Automated Debugging of Big Data Analytics in Apache Spark Using BigSift - Databricks

Automated Debugging of Big Data Analytics in Apache Spark Using BigSift

Download Slides

Developing Big Data Analytics often involves trial and error debugging, due to the unclean nature of datasets or wrong assumptions about data. Data scientists typically write code that implements a data processing pipeline and test it on their local workstation with a small sample data, downloaded from a TB-scale data warehouse. They cross fingers and hope that the program works in the expensive production cloud.When a job fails or they get a suspicious result, data scientists spend hours guessing at the source of the error, digging through post-mortem logs.

In such cases, the data scientists may want to pinpoint the root cause of errors by investigating a subset of corresponding input records. In this talk, we present BigSift, an automated debugger for Apache Spark that data engineers and scientists can use. It takes an Apache Spark program, a user-defined test oracle function, and a dataset as input and outputs a minimum set of input records that reproduces the same test failure.

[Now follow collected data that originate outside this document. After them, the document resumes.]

/-- Row 62: the superframe with COUNTDOWN 0 ends: DCK stops (R121). -/
def doCountdownEnd (l : Nat) (s : State) : State :=
  let x := link s l
  if x.st = .rateSwitch ∧ x.stage = .countdown ∧ x.countdown = some 0 then
    modLink l (fun x => { x with stage := .stopped, dck := false, upLock := false, everLocked := false, frame := [], countdown := none }) s
  else s

def execCountdownEnd (l : LinkNo) (s : State) : Host.Outcome State Fault Refusal := .next (doCountdownEnd l s)

/-- Row 63: DCK restarts at the new rate (R121). -/
def doDckRestart (l : Nat) (s : State) : State :=
  let x := link s l
  if x.st = .rateSwitch ∧ x.stage = .stopped then
    modLink l (fun x => { x with
      st := .align, stage := .restarted, rate := x.target, dck := true, launchOfs := 0, eyeWidth := 0, pick := 0, frame := []
      frames := 0, prbsSeen := 0 }) s
  else s

def execDckRestart (l : LinkNo) (s : State) : Host.Outcome State Fault Refusal := .next (doDckRestart l s)

/-- Row 64: 4,096 superframes without an error since marker lock after a fallback (R122). One with an error has failed the link
already. -/
def doFallbackConfirm (l : Nat) (s : State) : State :=
  let x := link s l
  if x.fallback && x.st == .check && decide (4096 ≤ x.fbClean) then enterLinked true l s else s

def execFallbackConfirm (l : LinkNo) (s : State) : Host.Outcome State Fault Refusal := .next (doFallbackConfirm l s)

/-! Manual alignment and skew: rows 66 to 68, 71. -/

/-- Row 66: BITSLIP[0] (R112). -/
def doBitslipUp (l : Nat) (s : State) : State :=
  if (link s l).manual then modLink l (fun x => { x with slipPos := (x.slipPos + 1) % 10 }) s
  else ltStick l 4 s

def execBitslipUp (l : LinkNo) (s : State) : Host.Outcome State Fault Refusal := .next (doBitslipUp l (hostAccess s))

/-- Row 67: BITSLIP[1] (R112). -/
def doBitslipDown (l : Nat) (s : State) : State :=
  let st := (link s l).st
  if st = .align ∨ st = .capExchange ∨ st = .check ∨ st = .loopback then modLink l (fun x => { x with downSlipPend := x.downSlipPend + 1 }) s
  else ltStick l 4 s

def execBitslipDown (l : LinkNo) (s : State) : Host.Outcome State Fault Refusal := .next (doBitslipDown l (hostAccess s))

/-- Row 68: ALIGN_MODE takes effect at a superframe start (R113). -/
def doAlignModeChange (l : Nat) (s : State) : State := modLink l (fun x => { x with manual := bit (linkCfg s l) 8 }) s

def execAlignModeChange (l : LinkNo) (s : State) : Host.Outcome State Fault Refusal := .next (doAlignModeChange l s)

/-- Row 71: DDT_SKEW takes effect at a superframe start (R104). -/
def doDdtSkewApply (l : Nat) (s : State) : State := modLink l (fun x => { x with skew := fld (rd s (aLink l 4)) 0 8 }) s

def execDdtSkewApply (l : LinkNo) (s : State) : Host.Outcome State Fault Refusal := .next (doDdtSkewApply l s)

/-! Loopbacks: rows 69 and 70. -/

/-- Row 69: a write of LOOP (R124). -/
def doLoopWrite (l loop : Nat) (s : State) : State :=
  let x := link s l
  let store := wr (aLink l 0) (putFld (linkCfg s l) 9 2 loop)
  if loop % 4 = 0 then
    let s1 := store s
    if x.st = .loopback then
      modLink l (fun x => { x with st := .disabled, loop := 0, dck := false, upLock := false, everLocked := false, frame := [] }) s1
    else s1
  else if (x.st = .disabled ∨ x.st = .failed ∨ x.st = .linked) ∧ linkInService s l = false then
    setPrbsBits l 0 (modLink l (fun x => { x with
      st := .loopback, loop := loop % 4, rate := if x.trained then x.rate else 0, dck := loop % 4 == 3, upLock := false
      everLocked := false, txBlock := false, stopDue := false, txq := [], frame := [], frames := 0, prbsSeen := 0, loopSync := false
      checkErr := 0, outside := false }) (latClear false l (store s)))
  else ltStick l 5 s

BigSift combines insights from automated fault isolation in software engineering and data provenance in database systems to find a minimum set of failure-inducing inputs. It redefines data provenance for the purpose of debugging using a test oracle function and implements several unique optimizations, specifically geared towards the iterative nature of automated debugging workloads. BigSift exposes an interactive web interface where a user can monitor a big data analytics job running remotely on the cloud, write a user-defined test oracle function, and then trigger the automated debugging process. BigSift also provides a set of predefined test oracle functions, which can be used for explaining common types of anomalies in big data analytics. This debugging effort is led by UCLA Professors Miryung Kim and Tyson Condie, and produced several research papers in top Software Engineering and Database conferences.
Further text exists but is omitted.